I've seen other videos on this area before, with Mollison and others, and I've never really talked about my opinion on them, I think. But what with the discussion on the dust bowl here, I thought it'd be a good time to throw my 2 cents in. I live in this area, know a lot about the
local plants and animals (not an expert, but I pay attention, basically), so I'm gonna talk about what I know.
First, I feel rather bad for how Tucson gets portrayed in this video. Because while as a city it definitely still has problems with how water is handled, it's actually got less control than is sort of implied, and what control it does have, it's heading in good directions at least.
Tucson is in a state that is controlled by a lot of wealthy folks who do not give a crud about conservation, of water or much else. So even though Lawton showed that shot of a lush golf course in Tucson, Tucson itself has no control of that. Golf course water usage can't be curtailed by the cities - it's a state regulation, so Tucson has no say in how much water the golf courses in or near it can use.
Tucson IS using too much pumped out water. That's definitely a problem. But it also has a very active water conservation scene in this city - I think more active than almost anywhere in the state. So it has been making changes to try and incentivize both lowering water usage AND refilling the aquifer, up to and including water harvesting infrastructure for roadworks and commercial buildings.
Brad Lancaster (the author of Rainwater Harvesting for Drylands) lives in the city and is one of many that have pushed for water conservation reforms to the city building code and more.

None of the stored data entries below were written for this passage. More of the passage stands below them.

/-- The rebuild is due, and the end of the debounce time is due. -/
theorem test_hyp_rebuild_due :
    waiting.st.rebuilt = false ∧ (∀ i, waiting.su.active.installed i = true → (waiting.step i).position ≠ .travel)
      ∧ waiting.su.active.installed 0 = true ∧ State.reset.st.rebuilt = false
      ∧ ({ State.reset with now := 10 } : State).resetHeld = none
      ∧ ({ State.reset with now := 10 } : State).st.debounceEnded = false
      ∧ ({ State.reset with now := 10 } : State).y .debounceTime ≤ 10
      ∧ allSteps.filter (fun i => waiting.su.active.installed i && (waiting.step i).position == .unknown)
        = [] ++ [1] := by decide +kernel

theorem test_rebuild_is_made_at_the_end_of_the_debounce_time :
    after (exec .debounceTimeFromReset { State.reset with now := 10 }) (fun t => decide (
      t.st.rebuilt = true ∧ (t.step 0).disagreeFrom = some 10)) = true := by decide +kernel

theorem test_hyp_capture_of_the_step :
    ({ live with ubp := { live.ubp with capture := some ⟨0, 3, 0, 0⟩ } } : State).ubp.capture
      = some ⟨0, 3, 0, 0⟩ := by decide +kernel

/-- A lockout of a step whose opening waits in the queue: the entry goes, with WITHDRAWN for its requester. -/
theorem test_hyp_lockout_withdraws :
    let s := queueing [entry .opening .hlk, { entry .opening .hlk with step := 1 }] live
    s.queueSound ∧ (entry .opening .hlk).step = 0 ∧ entry .opening .hlk ∈ s.swu.queue
      ∧ (lockOut 0 .failToOpen s).swu.queue.map (·.step) = [1]
      ∧ (lockOut 0 .failToOpen s).swu.stationResult.map (·.result) = some .withdrawn := by
  unfold State.queueSound Entry.before
  decide +kernel

/-! ### Witnesses: the Switching Unit -/

theorem test_hyp_requests :
    Requester.hlk.origin ≠ .protection
      ∧ (flying (op .opening .station .pulsing) live).inFlightKind 0 .opening = true
      ∧ live.inFlightKind 0 .opening = false ∧ live.swu.queue = []
      ∧ (queueing [entry .opening .regulator] live).swu.queue = [entry .opening .regulator]
      ∧ Requester.hlk.origin.cls < (entry .opening .regulator).origin.cls
      ∧ ¬Requester.regulator.origin.cls < (entry .opening .hlk).origin.cls
      ∧ (entry .close .hlk).kind = .close := by decide +kernel

theorem test_hyp_request_queue_sound :
    (queueing [entry .opening .regulator] live).queueSound ∧ (queueing [entry .close .hlk] live).queueSound := by
  unfold State.queueSound Entry.before
  decide +kernel

theorem test_hyp_results :
    ({ watching with reg := .pending, target := some ⟨0, .close⟩ } : Regulator).reg = .pending
      ∧ watching.reg ≠ .pending := by decide +kernel

/-- One queue whose first entry passes, one whose first entry fails, one behind an operation and a held slot. -/
theorem test_hyp_dispatcher :
    (queueing [entry .opening .hlk] live).queueSound
      ∧ (queueing [entry .opening .hlk] live).swu.slot = none
      ∧ (queueing [entry .opening .hlk] live).swu.queue = [] ++ entry .opening .hlk :: []
      ∧ ((queueing [entry .opening .hlk] live).sw 0).op = none
      ∧ (live.step 0).position = .closed ∧ (live.step 0).state = .energized
      ∧ (ready.step 0).state = .ready ∧ (ready.cd 0).duty + 2 ≤ ready.y .dutyLimit
      ∧ (live.step 0).state ≠ .ready
      ∧ (flying (op .opening .station .pulsing) live).swu.slot ≠ none
      ∧ ((flying (op .opening .protection .pulsing) live).sw 0).op ≠ none := by
  unfold State.queueSound Entry.before
  decide +kernel

theorem test_order_is_dispatched :
    after (exec (.orderExecute 1#8 1#8) { live with swu := { live.swu with staged := some ⟨0, .opening, 110000⟩ } })
      (fun t => decide ((t.step 0).state = .opening ∧ (t.sw 0).tripA = true ∧ t.swu.slot = some 0)) = true := by
  decide +kernel

/-- A dispatch away from the target and one that finds it; and a capture of the step. -/
theorem test_hyp_dispatch :
    (live.step 0).position ≠ Kind.target .opening ∧ (live.step 0).position = Kind.target .close
      ∧ (ready.step 0).position = Kind.target .opening ∧ (ready.step 0).state = .ready
      ∧ ((locked .closed .noCurrent).step 0).state = .lockedOut := by decide +kernel

theorem test_hyp_protection_opens :
    ((flying (op .opening .station .pulsing) live).sw 0).op = some (op .opening .station .pulsing)
      ∧ ((flying (op .close .station .awaiting) ready).sw 0).op = some (op .close .station .awaiting)
      ∧ ((flying (op .close .station .settling) live).sw 0).op = some (op .close .station .settling)
      ∧ ((flying (op .close .station .settling) live).step 0).state = .energized
      ∧ (ready.step 0).state ≠ .energized ∧ (ready.step 0).state ≠ .lockedOut
      ∧ ((locked .closed .noCurrent).step 0).position ≠ .opened ∧ (live.sw 0).op = none
      ∧ (queueing [entry .opening .evr] live).swu.queue = [entry .opening .evr]
      ∧ (queueing [entry .close .hlk] live).swu.queue = [entry .close .hlk] := by decide +kernel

They also have been trying to work a lot more with reclaimed water so that the water used isn't lost forever. So in Tucson is a place called the Sweetwater Wetlands that is an artificially constructed wetland using reclaimed water (
https://tucsonaudubon.org/go-birding/get-started-with-birding/great-places-to-bird/sweetwater-wetlands/ ). Salinity issues exist, and are partially addressed by native plants that thrive in higher salinity environments to make it easier for other plants to grow as well (like saltbushes).
And in the same river that Lawton stood in, as of 2019, the Santa Cruz River Heritage
Project has been pumping water back into the river, from reclaimed water, to flow near the edge of Tucson and OUT of Tucson. I do not know what salinity issues there may be, but it's spawned a lot of growth in that area, so it's been at least somewhat of a success, so far. (
https://www.tucsonaz.gov/files/water/docs/SCRHP_article_World_Water.pdf )
I am not saying that Tucson is great - its water usage is not sustainable. I just felt bad that the city that has such a strong water conservation gig going mostly had the focus on golf courses and pavement, you know?
But that said, this was not the main issue with this video.
The big problem I have with this video is the very reason the video exists: the swales.
There was a lot of talk about how lush they made the area, how rich the soil, how full of plant life, etc...
And most of that's true. The soil there is MUCH better than the rest of the surrounding area. A lot of water collected there; a lot of plants can grow there.
But...well, I'm just gonna use an example to show why I really, really dislike how these swales are talked about.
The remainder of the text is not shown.